Uttana refers to something which is raised and Pada refers to feet in Sanskrit, hence the name Uttana padasana.

Uttana PadasanaSteps for PracticeUttana padasana :
1. Lie down with the back placed on the floor.

2. Fold the hands over the head.

3. Keep heels and toes together.

Uttana Padasana4. Toes should be pointed upwards.

5. Chin slightly facing the chest.

6. While inhaling, lift both legs to 30 degrees.

7. Hold your breath in the posture as much as you can.

8. While exhaling, brings your legs down to the floor without bending your knees.

9. Again inhale and raise the legs to 60 degrees.

10. Retain the breath for a while.

11. While exhaling bring the legs down to the ground.

12. Ardha-Uttanapadasana can be performed in the same manner, by lifting one leg at a time.

Benefits of Uttana padasana:
a) This asana flexes all abdominal muscles, both internally and externally.

b) It takes away the extra weight from the abdominal area.

c) It can correct the disorders relating to the pancreas and can cure constipation as well as other wind troubles.

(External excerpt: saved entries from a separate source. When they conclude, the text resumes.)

theorem execLinkRetrainWiden_keeps (f : Frame) (die port : Byte) :
    ∃ t, execLinkRetrainWiden f die port s = .next t ∧ Keeps s t := by
  unfold execLinkRetrainWiden done
  refine ⟨_, rfl, State.serve_keeps _ _ (.refl s) ?_⟩
  dsimp only
  repeat' split
  all_goals exact ⟨by simp, fun hs => by simp [hs]⟩

theorem execLinkRetrainFull_keeps (f : Frame) (die port : Byte) :
    ∃ t, execLinkRetrainFull f die port s = .next t ∧ Keeps s t := by
  unfold execLinkRetrainFull done
  refine ⟨_, rfl, State.servePort_keeps _ _ _ _ _ fun d p t => ?_⟩
  dsimp only
  repeat' split
  all_goals exact ⟨by simp, fun hs => by simp [hs]⟩

theorem execLinkRetrainNarrow_keeps (f : Frame) (die port lanes : Byte) :
    ∃ t, execLinkRetrainNarrow f die port lanes s = .next t ∧ Keeps s t := by
  unfold execLinkRetrainNarrow done
  refine ⟨_, rfl, State.serve_keeps _ _ (.refl s) ?_⟩
  dsimp only
  repeat' split
  all_goals exact ⟨by simp, fun hs => by simp [hs]⟩

theorem execLinkPortmap_keeps (f : Frame) (die : Byte) (cabled : BitVec 64) :
    ∃ t, execLinkPortmap f die cabled s = .next t ∧ Keeps s t := by
  unfold execLinkPortmap done
  refine ⟨_, rfl, State.serve_keeps _ _ (.refl s) ?_⟩
  dsimp only
  repeat' split
  all_goals exact ⟨by simp, fun hs => by simp [hs]⟩

theorem execLinkSweep_keeps (f : Frame) (q : SweepReq) :
    ∃ t, execLinkSweep f q s = .next t ∧ Keeps s t := by
  unfold execLinkSweep done
  refine ⟨_, rfl, State.serve_keeps _ _ (.refl s) ?_⟩
  dsimp only
  repeat' split
  all_goals exact ⟨by simp, fun hs => by simp [hs]⟩

theorem execLinkSweepResult_keeps (f : Frame) (die port sweepId lane : Byte) (firstPoint count : BitVec 16) :
    ∃ t, execLinkSweepResult f die port sweepId lane firstPoint count s = .next t ∧ Keeps s t := by
  unfold execLinkSweepResult done
  exact ⟨_, rfl, State.serveRead_keeps ..⟩

theorem execNotResidentConvert_keeps (d : DieId) (id : Nat) :
    ∃ t, execNotResidentConvert d id s = .next t ∧ Keeps s t := by
  unfold execNotResidentConvert done
  exact ⟨_, rfl, ⟨by simp, fun hs => by simp [hs]⟩⟩

theorem execFmpRelay_keeps (f : Frame) (opcode : BitVec 16) (payload : List Byte) :
    ∃ t, execFmpRelay f opcode payload s = .next t ∧ Keeps s t := by
  unfold execFmpRelay done
  refine ⟨_, rfl, ?_⟩
  dsimp only
  repeat' split
  all_goals exact ⟨by simp, fun hs => by simp [hs]⟩

theorem execFmpRelayResponse_keeps (d : DieId) (_p : PortId) (tag status : BitVec 16) (payload : List Byte) :
    ∃ t, execFmpRelayResponse d _p tag status payload s = .next t ∧ Keeps s t := by
  unfold execFmpRelayResponse done
  refine ⟨_, rfl, ?_⟩
  split <;> exact ⟨by simp, fun hs => by simp [hs]⟩

theorem execIcmpv6Echo_keeps (eth1 : Bool) (src : BitVec 128) (ident seqNo : BitVec 16) (data : List Byte) :
    ∃ t, execIcmpv6Echo eth1 src ident seqNo data s = .next t ∧ Keeps s t := by
  unfold execIcmpv6Echo done
  exact ⟨_, rfl, ⟨by simp, fun hs => by simp [hs]⟩⟩

theorem execNeighborDiscovery_keeps (eth1 : Bool) (src target : BitVec 128) :
    ∃ t, execNeighborDiscovery eth1 src target s = .next t ∧ Keeps s t := by
  unfold execNeighborDiscovery done
  exact ⟨_, rfl, ⟨by simp, fun hs => by simp [hs]⟩⟩

theorem execDelayProbePeriodic_keeps (d : DieId) (p : PortId) (time : BitVec 48) :
    ∃ t, execDelayProbePeriodic d p time s = .next t ∧ Keeps s t := by
  unfold execDelayProbePeriodic done
  exact ⟨_, rfl, ⟨by simp, fun hs => by simp [hs]⟩⟩

theorem execDelayProbe_keeps (d : DieId) (p : PortId) (w : CtlWord) (turnaround : BitVec 32) :
    ∃ t, execDelayProbe d p w turnaround s = .next t ∧ Keeps s t := by
  unfold execDelayProbe done
  refine ⟨_, rfl, State.onWord_keeps _ _ _ _ fun t => ?_⟩
  exact ⟨by simp, fun hs => by simp [hs]⟩

theorem execDelayProbeReply_keeps (d : DieId) (p : PortId) (w : CtlWord) (arrival : BitVec 48) :
    ∃ t, execDelayProbeReply d p w arrival s = .next t ∧ Keeps s t := by
  unfold execDelayProbeReply done
  refine ⟨_, rfl, State.onWord_keeps _ _ _ _ fun t => ?_⟩
  exact ⟨by simp, fun hs => by simp [hs]⟩

theorem execFlowWord_keeps (d : DieId) (p : PortId) (w : CtlWord) :
    ∃ t, execFlowWord d p w s = .next t ∧ Keeps s t := by
  unfold execFlowWord done
  refine ⟨_, rfl, State.onWord_keeps _ _ _ _ fun t => ?_⟩
  exact ⟨by simp, fun hs => by simp [hs]⟩

theorem execAck_keeps (d : DieId) (p : PortId) (w : CtlWord) :
    ∃ t, execAck d p w s = .next t ∧ Keeps s t := by
  unfold execAck done
  refine ⟨_, rfl, State.onWord_keeps _ _ _ _ fun t => ?_⟩
  exact ⟨by simp, fun hs => by simp [hs]⟩

theorem execNak_keeps (d : DieId) (p : PortId) (w : CtlWord) :
    ∃ t, execNak d p w s = .next t ∧ Keeps s t := by
  unfold execNak done
  refine ⟨_, rfl, State.onWord_keeps _ _ _ _ fun t => ?_⟩
  exact ⟨by simp, fun hs => by simp [hs]⟩

theorem execStomp_keeps (d : DieId) (p : PortId) (w : CtlWord) :
    ∃ t, execStomp (d, p) w s = .next t ∧ Keeps s t := by
  unfold execStomp done
  refine ⟨_, rfl, State.onWord_keeps _ _ _ _ fun t => ?_⟩
  exact ⟨by simp, fun hs => by simp [hs]⟩

theorem execDataBlock_keeps (d : DieId) (p : PortId) (seq : BitVec 16) (l : Line) (pos : Fin 20) (after : Option CtlWord) :
    ∃ t, execDataBlock (d, p) seq l pos after s = .next t ∧ Keeps s t := by
  unfold execDataBlock done
  refine ⟨_, rfl, ?_⟩
  dsimp only
  repeat' split
  all_goals first | exact .same rfl rfl | exact ⟨by simp, fun hs => State.takeBlock_ok _ _ _ _ hs⟩ | exact ⟨by simp, fun hs => by simp [hs]⟩

theorem execCodewordUncorrectable_keeps (d : DieId) (p : PortId) (l : Line) :
    ∃ t, execCodewordUncorrectable (d, p) l s = .next t ∧ Keeps s t := by
  unfold execCodewordUncorrectable done
  refine ⟨_, rfl, ?_⟩
  dsimp only
  repeat' split
  all_goals exact ⟨by simp, fun hs => by simp [hs]⟩

theorem execRetryTimeout_keeps (d : DieId) (p : PortId) :
    ∃ t, execRetryTimeout d p s = .next t ∧ Keeps s t := by
  unfold execRetryTimeout done
  refine ⟨_, rfl, ?_⟩
  split <;> exact ⟨by simp, fun hs => by simp [hs]⟩

theorem execLinkHoldDone_keeps (d : DieId) (p : PortId) (timeUp : Bool) :
    ∃ t, execLinkHoldDone d p timeUp s = .next t ∧ Keeps s t := by
  unfold execLinkHoldDone done
  refine ⟨_, rfl, ?_⟩
  dsimp only
  repeat' split
  all_goals exact ⟨by simp, fun hs => by simp [hs]⟩

theorem execRouteConfig_keeps (f : Frame) (part mask mode : Byte) (linger : BitVec 16) :
    ∃ t, execRouteConfig f part mask mode linger s = .next t ∧ Keeps s t := by
  unfold execRouteConfig done
  exact ⟨_, rfl, State.serveMask_keeps _ _ _ _ _ fun _ _ => dieAct_keeps ..⟩

theorem execRouteStage_keeps (f : Frame) (part mask version : Byte) (recs : List StageRec) :
    ∃ t, execRouteStage f part mask version recs s = .next t ∧ Keeps s t := by
  unfold execRouteStage done
  exact ⟨_, rfl, State.serveMask_keeps _ _ _ _ _ fun _ _ => dieAct_keeps ..⟩

theorem execRouteSeal_keeps (f : Frame) (part mask version : Byte) :
    ∃ t, execRouteSeal f part mask version s = .next t ∧ Keeps s t := by
  unfold execRouteSeal done
  exact ⟨_, rfl, State.serveMask_keeps _ _ _ _ _ fun _ _ => dieAct_keeps ..⟩

theorem execRouteDiscard_keeps (f : Frame) (part mask version : Byte) :
    ∃ t, execRouteDiscard f part mask version s = .next t ∧ Keeps s t := by
  unfold execRouteDiscard done
  exact ⟨_, rfl, State.serveMask_keeps _ _ _ _ _ fun _ _ => dieAct_keeps ..⟩

theorem execRouteFlip_keeps (f : Frame) (part mask : Byte) (flipTick : Tick) :
    ∃ t, execRouteFlip f part mask flipTick s = .next t ∧ Keeps s t := by
  unfold execRouteFlip done
  exact ⟨_, rfl, State.serveMask_keeps _ _ _ _ _ fun _ _ => dieAct_keeps ..⟩

theorem execRouteStatus_keeps (f : Frame) (part : Byte) :
    ∃ t, execRouteStatus f part s = .next t ∧ Keeps s t := by
  unfold execRouteStatus done
  exact ⟨_, rfl, State.serveRead_keeps ..⟩

theorem execRouteRead_keeps (f : Frame) (die version : Byte) (firstDst count : BitVec 16) :
    ∃ t, execRouteRead f die version firstDst count s = .next t ∧ Keeps s t := by
  unfold execRouteRead done
  exact ⟨_, rfl, State.serveRead_keeps ..⟩

theorem execRouteOwner_keeps (f : Frame) (part mask : Byte) (firstDst count : BitVec 16) :
    ∃ t, execRouteOwner f part mask firstDst count s = .next t ∧ Keeps s t := by
  unfold execRouteOwner done
  exact ⟨_, rfl, State.serveMask_keeps _ _ _ _ _ fun _ _ => dieAct_keeps ..⟩

theorem execRouteReachRead_keeps (f : Frame) (mask leaf : Byte) :
    ∃ t, execRouteReachRead f mask leaf s = .next t ∧ Keeps s t := by
  unfold execRouteReachRead done
  exact ⟨_, rfl, State.serveReach_keeps _ _ _ _ fun t => .refl t⟩

theorem execRouteReachWrite_keeps (f : Frame) (mask leaf : Byte) (value : BitVec 32) :
    ∃ t, execRouteReachWrite f mask leaf value s = .next t ∧ Keeps s t := by
  unfold execRouteReachWrite done
  exact ⟨_, rfl, State.serveReach_keeps _ _ _ _ fun _ => .same (by simp) (by simp)⟩

theorem execTrainId_keeps (d : DieId) (p : PortId) (w : CtlWord) :
    ∃ t, execTrainId d p w s = .next t ∧ Keeps s t := by
  unfold execTrainId done
  refine ⟨_, rfl, State.onWord_keeps _ _ _ _ fun t => ?_⟩
  dsimp only
  repeat' split
  all_goals exact ⟨by simp, fun hs => by simp [hs]⟩

theorem execFarSignalDetect_keeps (d : DieId) (p : PortId) :
    ∃ t, execFarSignalDetect d p s = .next t ∧ Keeps s t := by
  unfold execFarSignalDetect done
  exact ⟨_, rfl, ⟨by simp, fun hs => by simp [hs]⟩⟩

theorem execTrainComplete_keeps (d : DieId) (p : PortId) (found : BitVec 5) :
    ∃ t, execTrainComplete (d, p) found s = .next t ∧ Keeps s t := by
  unfold execTrainComplete done
  refine ⟨_, rfl, ?_⟩
  dsimp only
  repeat' split
  all_goals exact ⟨by simp, fun hs => by simp [hs]⟩

theorem execLaneLock_keeps (d : DieId) (p : PortId) (lane : Fin 4) :
    ∃ t, execLaneLock d p lane s = .next t ∧ Keeps s t := by
  unfold execLaneLock done
  refine ⟨_, rfl, ?_⟩
  dsimp only
  repeat' split
  all_goals first | exact .same rfl rfl | exact .same (by simp) (by simp)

d) Indigestion and intestinal disorders too can be cured by the regular performance of this asana.

e) This asana also has a great curative and corrective effect on backaches or troubles associated with the waist, buttocks and hip joints.

f) It strengthens the spinal cord, energizes the inner cells and activates the whole nervous system.

g) Reduces the irritability and calms down the mind.

h) This Asana is very beneficial for those suffering from diabetes, constipation, indigestion and nervous weakness.

Precautions to be taken during Uttana padasana
1. High pressure and stretching is felt on the lower abdomen, hence, practice according to capacity.

2. In the beginning take help of hands to raise the legs.

3. While raising do not bend legs at the knees.

4. People suffering from lumbar spondilitis and muscle pull should not practice it.

People having back injury or having undergone any form of abdominal surgery, should refrain from doing this asana with both legs. They can do it alternately three times with each leg.

Do not practice for more than 5 times at a stretch.

Duration: About 10 - 15 sec.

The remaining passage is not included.